The Sunday Read: ‘Alone at Sea’

Produced by Kelly Prime; edited by Mike Benoist; written by Elizabeth Weil; and narrated by January LaVoy
Sunday, May 3rd, 2020

My name is Liz Weil. I’m here in my basement in San Francisco where I work. And I wanna tell you about a story I wrote two years ago. This is maybe my favorite story I’ve ever written in my 25 years as a journalist. It’s a profile of a Polish man named Aleksander Doba, who, when I reported the story, was 71 years old and had kayaked across the Atlantic three times by himself.

I’ve been thinking a lot about him lately because he seemed to me this like savant of the existential crisis that is life. He had no illusion that everything is meaningful and enjoyable all the time. But he had this way of flipping his mind to embrace the suffering and embrace what a lot of us would see as the meaninglessness. Like essentially being a speck in the universe and deciding to just rush towards all of it and make himself the tiniest speck in the biggest universe he could possibly imagine there in his kayak alone in the Atlantic.

So here’s my story, “Alone at Sea,” read by January LaVoy.

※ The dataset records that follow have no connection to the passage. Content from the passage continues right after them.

@[simp] theorem takeCommand_frame (tag : Half) (c : HostCmd) (s : State) :
    (takeCommand tag c s).pending = s.pending ∧ (takeCommand tag c s).now = s.now
      ∧ (takeCommand tag c s).out = s.out := by
  generalize ht : (takeCommand tag c s) = t
  unfold takeCommand at ht
  repeat' split at ht
  all_goals
    (try subst_vars)
    simp

@[simp] theorem takeRecord_frame (r : List Byte) (s : State) :
    (takeRecord r s).pending = s.pending ∧ (takeRecord r s).now = s.now ∧ (takeRecord r s).out = s.out := by
  generalize ht : (takeRecord r s) = t
  unfold takeRecord at ht
  repeat' split at ht
  all_goals
    (try subst_vars)
    simp

@[simp] theorem takeAll_frame (x0 : Nat) (x1 : State) :
    (takeAll x0 x1).pending = x1.pending ∧ (takeAll x0 x1).now = x1.now ∧ (takeAll x0 x1).out = x1.out := by
  induction x0 generalizing x1 with
  | zero => simp [takeAll]
  | succ k ih =>
    generalize ht : (takeAll (k + 1) x1) = t
    unfold takeAll at ht
    repeat' split at ht
    all_goals
      (try subst_vars)
      simp [ih]

@[simp] theorem runEngine_frame (s : State) :
    (runEngine s).pending = s.pending ∧ (runEngine s).now = s.now ∧ (runEngine s).out = s.out := by
  simp [runEngine]

@[simp] theorem commandOverflow_frame (s : State) :
    (commandOverflow s).pending = s.pending ∧ (commandOverflow s).now = s.now ∧ (commandOverflow s).draws = s.draws
      ∧ (commandOverflow s).fsl = s.fsl ∧ (commandOverflow s).rsu = s.rsu ∧ (commandOverflow s).groups = s.groups
      ∧ (commandOverflow s).adjs = s.adjs ∧ (commandOverflow s).dpx = s.dpx ∧ (commandOverflow s).uma = s.uma
      ∧ (commandOverflow s).evu = s.evu ∧ (commandOverflow s).rck = s.rck ∧ (commandOverflow s).out = s.out := by
  simp [commandOverflow]

@[simp] theorem deliverRecord_frame (bytes : List Byte) (s : State) :
    (deliverRecord bytes s).pending = s.pending ∧ (deliverRecord bytes s).now = s.now
      ∧ (deliverRecord bytes s).out = s.out := by
  generalize ht : (deliverRecord bytes s) = t
  unfold deliverRecord at ht
  repeat' split at ht
  all_goals
    (try subst_vars)
    simp

@[simp] theorem finishTable_frame (tag : Half) (c : HostCmd) (o : CmdOut) (s : State) :
    (finishTable tag c o s).pending = s.pending ∧ (finishTable tag c o s).now = s.now
      ∧ (finishTable tag c o s).draws = s.draws ∧ (finishTable tag c o s).fsl = s.fsl
      ∧ (finishTable tag c o s).rsu = s.rsu ∧ (finishTable tag c o s).groups = s.groups
      ∧ (finishTable tag c o s).adjs = s.adjs ∧ (finishTable tag c o s).dpx = s.dpx
      ∧ (finishTable tag c o s).twr = s.twr ∧ (finishTable tag c o s).rwk = s.rwk
      ∧ (finishTable tag c o s).uma = s.uma ∧ (finishTable tag c o s).evu = s.evu
      ∧ (finishTable tag c o s).rck = s.rck ∧ (finishTable tag c o s).out = s.out := by
  generalize ht : (finishTable tag c o s) = t
  unfold finishTable at ht
  repeat' split at ht
  all_goals
    (try subst_vars)
    simp

@[simp] theorem completeTable_frame (tag : Half) (c : HostCmd) (s : State) :
    (completeTable tag c s).pending = s.pending ∧ (completeTable tag c s).now = s.now
      ∧ (completeTable tag c s).out = s.out := by
  simp [completeTable]

@[simp] theorem readStep_frame (tag : Half) (c : HostCmd) (s : State) :
    (readStep tag c s).pending = s.pending ∧ (readStep tag c s).now = s.now ∧ (readStep tag c s).out = s.out := by
  generalize ht : (readStep tag c s) = t
  unfold readStep at ht
  repeat' split at ht
  all_goals
    (try subst_vars)
    simp

@[simp] theorem tableStep_frame (tag : Half) (c : HostCmd) (s : State) :
    (tableStep tag c s).pending = s.pending ∧ (tableStep tag c s).now = s.now ∧ (tableStep tag c s).out = s.out := by
  generalize ht : (tableStep tag c s) = t
  unfold tableStep at ht
  dsimp only at ht
  repeat' split at ht
  all_goals
    (try subst_vars)
    simp


/-! ### HostPort -/

@[simp] theorem sampleLines_frame (levels : BitVec 16) (s : State) :
    (sampleLines levels s).pending = s.pending ∧ (sampleLines levels s).now = s.now
      ∧ (sampleLines levels s).rsu = s.rsu ∧ (sampleLines levels s).groups = s.groups
      ∧ (sampleLines levels s).adjs = s.adjs ∧ (sampleLines levels s).dpx = s.dpx
      ∧ (sampleLines levels s).cme = s.cme ∧ (sampleLines levels s).out = s.out := by
  unfold sampleLines
  refine ⟨?_, ?_, ?_, ?_, ?_, ?_, ?_, ?_⟩
  · exact forEach_keeps (·.pending) _ _ (fun n s => by split <;> simp) s
  · exact forEach_keeps (·.now) _ _ (fun n s => by split <;> simp) s
  · exact forEach_keeps (·.rsu) _ _ (fun n s => by split <;> simp) s
  · exact forEach_keeps (·.groups) _ _ (fun n s => by split <;> simp) s
  · exact forEach_keeps (·.adjs) _ _ (fun n s => by split <;> simp) s
  · exact forEach_keeps (·.dpx) _ _ (fun n s => by split <;> simp) s
  · exact forEach_keeps (·.cme) _ _ (fun n s => by split <;> simp) s
  · exact forEach_keeps (·.out) _ _ (fun n s => by split <;> simp) s


/-! ### LinkRows -/

@[simp] theorem openLink_frame (s : State) :
    (openLink s).pending = s.pending ∧ (openLink s).now = s.now ∧ (openLink s).draws = s.draws
      ∧ (openLink s).rsu = s.rsu ∧ (openLink s).groups = s.groups ∧ (openLink s).adjs = s.adjs
      ∧ (openLink s).dpx = s.dpx ∧ (openLink s).twr = s.twr ∧ (openLink s).rwk = s.rwk ∧ (openLink s).uma = s.uma
      ∧ (openLink s).evu = s.evu ∧ (openLink s).rck = s.rck ∧ (openLink s).cme = s.cme ∧ (openLink s).nfu = s.nfu
      ∧ (openLink s).out = s.out := by
  simp [openLink]

@[simp] theorem enterActive_frame (s : State) :
    (enterActive s).pending = s.pending ∧ (enterActive s).now = s.now ∧ (enterActive s).rsu = s.rsu
      ∧ (enterActive s).groups = s.groups ∧ (enterActive s).adjs = s.adjs ∧ (enterActive s).dpx = s.dpx
      ∧ (enterActive s).cme = s.cme ∧ (enterActive s).out = s.out := by
  simp [enterActive]

@[simp] theorem admitRequest_frame (tag : Byte) (g : Nat) (hash : Nat) (s : State) :
    (admitRequest tag g hash s).pending = s.pending ∧ (admitRequest tag g hash s).now = s.now
      ∧ (admitRequest tag g hash s).draws = s.draws ∧ (admitRequest tag g hash s).dpx = s.dpx
      ∧ (admitRequest tag g hash s).twr = s.twr ∧ (admitRequest tag g hash s).rwk = s.rwk
      ∧ (admitRequest tag g hash s).uma = s.uma ∧ (admitRequest tag g hash s).evu = s.evu
      ∧ (admitRequest tag g hash s).cme = s.cme ∧ (admitRequest tag g hash s).out = s.out := by
  simp [admitRequest]

@[simp] theorem discardMessage_frame (m : Marker) (s : State) :
    (discardMessage m s).pending = s.pending ∧ (discardMessage m s).now = s.now
      ∧ (discardMessage m s).draws = s.draws ∧ (discardMessage m s).rsu = s.rsu
      ∧ (discardMessage m s).groups = s.groups ∧ (discardMessage m s).adjs = s.adjs
      ∧ (discardMessage m s).dpx = s.dpx ∧ (discardMessage m s).twr = s.twr ∧ (discardMessage m s).rwk = s.rwk
      ∧ (discardMessage m s).uma = s.uma ∧ (discardMessage m s).evu = s.evu ∧ (discardMessage m s).rck = s.rck
      ∧ (discardMessage m s).cme = s.cme ∧ (discardMessage m s).nfu = s.nfu ∧ (discardMessage m s).out = s.out := by
  generalize ht : (discardMessage m s) = t
  unfold discardMessage at ht
  repeat' split at ht
  all_goals
    (try subst_vars)
    simp

@[simp] theorem badMessage_frame (m : Marker) (s : State) :
    (badMessage m s).pending = s.pending ∧ (badMessage m s).now = s.now ∧ (badMessage m s).draws = s.draws
      ∧ (badMessage m s).groups = s.groups ∧ (badMessage m s).adjs = s.adjs ∧ (badMessage m s).dpx = s.dpx
      ∧ (badMessage m s).twr = s.twr ∧ (badMessage m s).rwk = s.rwk ∧ (badMessage m s).uma = s.uma
      ∧ (badMessage m s).evu = s.evu ∧ (badMessage m s).rck = s.rck ∧ (badMessage m s).cme = s.cme
      ∧ (badMessage m s).out = s.out := by
  generalize ht : (badMessage m s) = t
  unfold badMessage at ht
  dsimp only at ht
  repeat' split at ht
  all_goals
    (try subst_vars)
    simp


/-! ### TimerRows -/

@[simp] theorem auditTimerExpiry_frame (s : State) :
    (auditTimerExpiry s).pending = s.pending ∧ (auditTimerExpiry s).draws = s.draws
      ∧ (auditTimerExpiry s).fsl = s.fsl ∧ (auditTimerExpiry s).rsu = s.rsu ∧ (auditTimerExpiry s).groups = s.groups
      ∧ (auditTimerExpiry s).adjs = s.adjs ∧ (auditTimerExpiry s).dpx = s.dpx ∧ (auditTimerExpiry s).twr = s.twr
      ∧ (auditTimerExpiry s).uma = s.uma ∧ (auditTimerExpiry s).evu = s.evu ∧ (auditTimerExpiry s).rck = s.rck
      ∧ (auditTimerExpiry s).cme = s.cme ∧ (auditTimerExpiry s).nfu = s.nfu ∧ (auditTimerExpiry s).out = s.out := by
  generalize ht : (auditTimerExpiry s) = t
  unfold auditTimerExpiry at ht
  repeat' split at ht
  all_goals
    (try subst_vars)
    simp


/-! ### WalkerRows -/

@[simp] theorem findGroup_frame (u : Nat) (c : Option Nat) (s : State) :
    (findGroup u c s).2.pending = s.pending ∧ (findGroup u c s).2.now = s.now ∧ (findGroup u c s).2.draws = s.draws
      ∧ (findGroup u c s).2.fsl = s.fsl ∧ (findGroup u c s).2.rsu = s.rsu ∧ (findGroup u c s).2.groups = s.groups
      ∧ (findGroup u c s).2.adjs = s.adjs ∧ (findGroup u c s).2.dpx = s.dpx ∧ (findGroup u c s).2.twr = s.twr
      ∧ (findGroup u c s).2.uma = s.uma ∧ (findGroup u c s).2.evu = s.evu ∧ (findGroup u c s).2.cme = s.cme
      ∧ (findGroup u c s).2.out = s.out := by
  generalize ht : (findGroup u c s).2 = t
  unfold findGroup at ht
  dsimp only at ht
  repeat' split at ht
  all_goals
    (try simp only [Prod.ext_iff] at *)
    (try casesm* _ ∧ _)
    (try subst_vars)
    simp

@[simp] theorem completeJob_frame (u : Nat) (s : State) :
    (completeJob u s).pending = s.pending ∧ (completeJob u s).now = s.now ∧ (completeJob u s).draws = s.draws
      ∧ (completeJob u s).fsl = s.fsl ∧ (completeJob u s).rsu = s.rsu ∧ (completeJob u s).groups = s.groups
      ∧ (completeJob u s).adjs = s.adjs ∧ (completeJob u s).dpx = s.dpx ∧ (completeJob u s).twr = s.twr
      ∧ (completeJob u s).evu = s.evu ∧ (completeJob u s).rck = s.rck ∧ (completeJob u s).cme = s.cme
      ∧ (completeJob u s).out = s.out := by
  simp [completeJob]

When Aleksander Doba kayaked into the port in Le Conquet, France, on Sept. 3, 2017, he had just completed his third — and by far most dangerous — solo trans-Atlantic kayak trip. He was a few days shy of his 71st birthday. He was unaccustomed to wearing pants. He’d been at sea 110 days, alone, having last touched land that May at New Jersey’s Barnegat Bay. The trip could have easily ended five days earlier, when Doba was just a few hundred feet off the British coast. But he had promised himself, when he left New Jersey, that he would kayak not just to Europe but to the Continent proper. So he stayed on the water nearly another week, in the one-meter-wide boat where he’d endured towering waves, in the coffinlike cabin where he spent almost four months not sleeping more than three hours at a stretch, where he severely tried his loved ones’ patience in order to be lonely, naked and afraid. Then he paddled to the French shore. Kayaking is an absurd form of long-distance ocean travel. All the big muscles in the body are useless. “A real katorga,” says Doba, who is Polish — katorga being the Polish word for forced labor in Siberia. But by katorga, Doba does not mean an activity he does not wish to do. What most of us experience as suffering he repurposes as contrarian self-determination, and that gives him an existential thrill. Among Doba’s bigger regrets in life are the times when he has succumbed, when he has perceived and reacted to suffering in conventional ways — for instance, the night in April 1989 when he built a fire in order to make tea and dry his clothes while paddling on the Vistula River near the city of Plock, in central Poland. Or the afternoon, a week later, on that same river, when he succumbed to the temptation of eating pancakes, tomato soup and rice at the Milk Bar restaurant when he should have been at his campsite, by his kayak, eating cold canned goulash in order to condition his body for arctic temperatures. Doba had promised himself he would be tougher than all that.